RECORDED DATA below:

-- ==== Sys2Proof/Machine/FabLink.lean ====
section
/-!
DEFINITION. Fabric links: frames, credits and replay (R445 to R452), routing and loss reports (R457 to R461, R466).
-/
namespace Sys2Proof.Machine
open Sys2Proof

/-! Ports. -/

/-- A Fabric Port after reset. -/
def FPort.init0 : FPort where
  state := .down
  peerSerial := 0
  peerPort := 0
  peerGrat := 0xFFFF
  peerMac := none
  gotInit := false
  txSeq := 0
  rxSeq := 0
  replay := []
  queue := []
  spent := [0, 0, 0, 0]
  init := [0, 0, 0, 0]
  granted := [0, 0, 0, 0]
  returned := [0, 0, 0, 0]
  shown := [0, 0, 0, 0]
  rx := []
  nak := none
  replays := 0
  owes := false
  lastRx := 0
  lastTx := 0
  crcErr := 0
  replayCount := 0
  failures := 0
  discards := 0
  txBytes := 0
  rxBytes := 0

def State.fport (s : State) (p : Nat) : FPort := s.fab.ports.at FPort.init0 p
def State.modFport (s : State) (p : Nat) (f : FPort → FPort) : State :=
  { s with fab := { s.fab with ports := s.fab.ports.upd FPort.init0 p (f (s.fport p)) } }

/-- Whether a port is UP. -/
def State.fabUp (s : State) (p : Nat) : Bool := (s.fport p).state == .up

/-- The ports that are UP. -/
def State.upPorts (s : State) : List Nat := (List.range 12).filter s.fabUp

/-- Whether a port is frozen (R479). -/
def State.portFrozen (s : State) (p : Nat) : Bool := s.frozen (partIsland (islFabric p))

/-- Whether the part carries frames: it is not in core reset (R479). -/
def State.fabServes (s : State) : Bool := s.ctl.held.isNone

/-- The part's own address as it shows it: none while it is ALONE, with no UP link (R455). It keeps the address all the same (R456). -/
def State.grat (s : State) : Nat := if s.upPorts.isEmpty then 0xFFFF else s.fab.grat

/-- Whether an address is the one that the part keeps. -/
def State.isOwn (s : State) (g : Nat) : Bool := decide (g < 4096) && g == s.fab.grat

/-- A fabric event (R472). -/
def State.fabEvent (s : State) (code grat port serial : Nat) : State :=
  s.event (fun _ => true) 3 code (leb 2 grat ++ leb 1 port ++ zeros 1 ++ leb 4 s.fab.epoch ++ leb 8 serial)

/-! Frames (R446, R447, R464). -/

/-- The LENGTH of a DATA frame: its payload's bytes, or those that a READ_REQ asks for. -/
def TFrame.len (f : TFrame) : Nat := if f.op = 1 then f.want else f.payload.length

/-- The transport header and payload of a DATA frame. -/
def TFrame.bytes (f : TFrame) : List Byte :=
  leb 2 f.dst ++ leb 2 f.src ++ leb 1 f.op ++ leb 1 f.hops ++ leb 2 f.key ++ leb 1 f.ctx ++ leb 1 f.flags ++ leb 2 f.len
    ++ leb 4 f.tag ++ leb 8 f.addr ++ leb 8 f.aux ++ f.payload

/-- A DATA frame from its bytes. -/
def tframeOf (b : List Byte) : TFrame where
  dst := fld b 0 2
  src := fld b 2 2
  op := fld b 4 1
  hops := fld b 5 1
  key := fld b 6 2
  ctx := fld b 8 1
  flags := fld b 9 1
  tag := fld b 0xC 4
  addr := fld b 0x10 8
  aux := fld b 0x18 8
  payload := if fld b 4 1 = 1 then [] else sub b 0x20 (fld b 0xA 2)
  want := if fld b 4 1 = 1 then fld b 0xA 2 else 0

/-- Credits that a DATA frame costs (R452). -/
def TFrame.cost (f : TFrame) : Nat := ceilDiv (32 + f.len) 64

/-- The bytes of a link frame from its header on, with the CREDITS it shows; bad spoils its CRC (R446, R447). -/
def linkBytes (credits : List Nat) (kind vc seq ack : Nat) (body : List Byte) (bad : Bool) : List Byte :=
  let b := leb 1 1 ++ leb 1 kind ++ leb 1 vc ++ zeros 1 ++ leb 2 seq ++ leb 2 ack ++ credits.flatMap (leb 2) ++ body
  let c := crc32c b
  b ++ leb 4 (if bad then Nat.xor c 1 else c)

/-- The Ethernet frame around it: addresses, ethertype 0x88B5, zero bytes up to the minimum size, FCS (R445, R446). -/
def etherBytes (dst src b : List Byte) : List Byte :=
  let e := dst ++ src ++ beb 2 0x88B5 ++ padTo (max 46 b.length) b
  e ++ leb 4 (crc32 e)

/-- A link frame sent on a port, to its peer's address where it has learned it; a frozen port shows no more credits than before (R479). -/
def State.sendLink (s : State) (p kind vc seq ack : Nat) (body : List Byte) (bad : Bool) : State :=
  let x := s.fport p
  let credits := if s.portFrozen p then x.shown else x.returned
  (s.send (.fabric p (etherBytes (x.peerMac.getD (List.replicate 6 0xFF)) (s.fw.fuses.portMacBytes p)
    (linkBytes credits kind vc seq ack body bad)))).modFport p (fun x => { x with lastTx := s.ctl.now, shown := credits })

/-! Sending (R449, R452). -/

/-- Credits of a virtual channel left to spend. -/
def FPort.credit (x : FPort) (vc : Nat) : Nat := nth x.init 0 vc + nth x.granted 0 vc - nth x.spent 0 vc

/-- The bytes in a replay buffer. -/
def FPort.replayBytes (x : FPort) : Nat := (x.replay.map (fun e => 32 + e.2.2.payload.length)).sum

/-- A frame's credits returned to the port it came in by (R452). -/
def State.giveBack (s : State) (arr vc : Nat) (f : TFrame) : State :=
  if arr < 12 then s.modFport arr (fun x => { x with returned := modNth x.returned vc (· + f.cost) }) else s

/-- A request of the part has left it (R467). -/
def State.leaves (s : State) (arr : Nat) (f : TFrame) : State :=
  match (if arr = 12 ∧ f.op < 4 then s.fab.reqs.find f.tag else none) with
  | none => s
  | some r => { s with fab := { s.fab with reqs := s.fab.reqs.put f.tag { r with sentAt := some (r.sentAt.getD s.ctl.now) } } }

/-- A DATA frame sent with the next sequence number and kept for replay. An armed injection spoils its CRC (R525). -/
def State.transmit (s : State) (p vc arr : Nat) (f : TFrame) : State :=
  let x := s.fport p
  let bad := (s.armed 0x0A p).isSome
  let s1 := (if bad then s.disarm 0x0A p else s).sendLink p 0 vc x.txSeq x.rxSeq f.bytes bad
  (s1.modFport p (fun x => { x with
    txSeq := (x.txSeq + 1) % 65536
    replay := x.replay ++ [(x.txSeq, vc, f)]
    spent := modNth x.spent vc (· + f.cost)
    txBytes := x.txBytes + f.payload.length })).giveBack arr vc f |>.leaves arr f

End of RECORDED DATA.
RECORDED DATA below:

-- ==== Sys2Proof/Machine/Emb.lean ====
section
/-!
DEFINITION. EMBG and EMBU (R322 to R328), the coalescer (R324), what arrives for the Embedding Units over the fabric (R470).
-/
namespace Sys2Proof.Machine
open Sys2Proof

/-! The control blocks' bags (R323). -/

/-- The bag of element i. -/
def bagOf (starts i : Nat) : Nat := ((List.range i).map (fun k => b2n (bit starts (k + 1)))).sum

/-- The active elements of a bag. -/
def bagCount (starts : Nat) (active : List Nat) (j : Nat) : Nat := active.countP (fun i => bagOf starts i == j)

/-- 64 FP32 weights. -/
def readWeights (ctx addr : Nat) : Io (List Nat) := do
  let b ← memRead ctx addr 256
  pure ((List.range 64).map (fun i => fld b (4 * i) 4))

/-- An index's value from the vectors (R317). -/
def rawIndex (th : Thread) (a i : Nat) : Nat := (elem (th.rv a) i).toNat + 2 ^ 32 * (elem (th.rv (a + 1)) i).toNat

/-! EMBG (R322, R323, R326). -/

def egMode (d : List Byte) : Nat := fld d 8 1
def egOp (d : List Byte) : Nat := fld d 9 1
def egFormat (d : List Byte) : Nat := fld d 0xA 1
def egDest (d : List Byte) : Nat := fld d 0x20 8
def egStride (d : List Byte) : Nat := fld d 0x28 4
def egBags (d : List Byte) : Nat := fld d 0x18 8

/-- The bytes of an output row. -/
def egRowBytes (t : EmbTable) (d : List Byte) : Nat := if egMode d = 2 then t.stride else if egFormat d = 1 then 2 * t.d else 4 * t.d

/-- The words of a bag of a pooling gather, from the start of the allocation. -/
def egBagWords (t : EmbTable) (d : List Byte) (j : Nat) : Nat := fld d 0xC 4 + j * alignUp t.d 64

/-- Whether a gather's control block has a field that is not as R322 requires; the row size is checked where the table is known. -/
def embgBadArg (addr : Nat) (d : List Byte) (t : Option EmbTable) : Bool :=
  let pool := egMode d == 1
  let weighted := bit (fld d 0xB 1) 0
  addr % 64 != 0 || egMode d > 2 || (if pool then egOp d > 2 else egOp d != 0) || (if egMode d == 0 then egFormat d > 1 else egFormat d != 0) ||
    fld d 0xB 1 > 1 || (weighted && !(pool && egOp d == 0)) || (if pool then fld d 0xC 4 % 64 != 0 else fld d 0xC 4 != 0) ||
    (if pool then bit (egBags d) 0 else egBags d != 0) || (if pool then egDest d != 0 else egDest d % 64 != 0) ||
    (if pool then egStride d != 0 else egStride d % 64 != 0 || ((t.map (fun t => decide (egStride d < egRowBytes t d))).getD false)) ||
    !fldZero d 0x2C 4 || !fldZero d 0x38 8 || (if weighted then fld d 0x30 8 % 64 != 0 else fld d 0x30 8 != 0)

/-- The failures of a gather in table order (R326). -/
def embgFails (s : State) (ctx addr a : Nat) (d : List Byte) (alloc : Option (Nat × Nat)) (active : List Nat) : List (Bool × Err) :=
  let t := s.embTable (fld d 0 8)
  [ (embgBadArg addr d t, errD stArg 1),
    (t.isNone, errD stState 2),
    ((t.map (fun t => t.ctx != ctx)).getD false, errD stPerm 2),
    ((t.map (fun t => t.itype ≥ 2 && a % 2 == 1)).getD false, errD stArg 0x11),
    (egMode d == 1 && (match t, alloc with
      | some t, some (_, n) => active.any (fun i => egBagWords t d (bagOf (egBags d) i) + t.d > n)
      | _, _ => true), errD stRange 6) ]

End of RECORDED DATA.

_ASSIGNMENT:_
Write out exactly the lines above from the line with "def FPort.init0 : FPort where" through the line with "port is UP. -/", both of them included, and leave out all other lines.

_RESPONSE TO THE EXERCISE:_
def FPort.init0 : FPort where
  state := .down
  peerSerial := 0
  peerPort := 0
  peerGrat := 0xFFFF
  peerMac := none
  gotInit := false
  txSeq := 0
  rxSeq := 0
  replay := []
  queue := []
  spent := [0, 0, 0, 0]
  init := [0, 0, 0, 0]
  granted := [0, 0, 0, 0]
  returned := [0, 0, 0, 0]
  shown := [0, 0, 0, 0]
  rx := []
  nak := none
  replays := 0
  owes := false
  lastRx := 0
  lastTx := 0
  crcErr := 0
  replayCount := 0
  failures := 0
  discards := 0
  txBytes := 0
  rxBytes := 0

def State.fport (s : State) (p : Nat) : FPort := s.fab.ports.at FPort.init0 p
def State.modFport (s : State) (p : Nat) (f : FPort → FPort) : State :=
  { s with fab := { s.fab with ports := s.fab.ports.upd FPort.init0 p (f (s.fport p)) } }

/-- Whether a port is UP. -/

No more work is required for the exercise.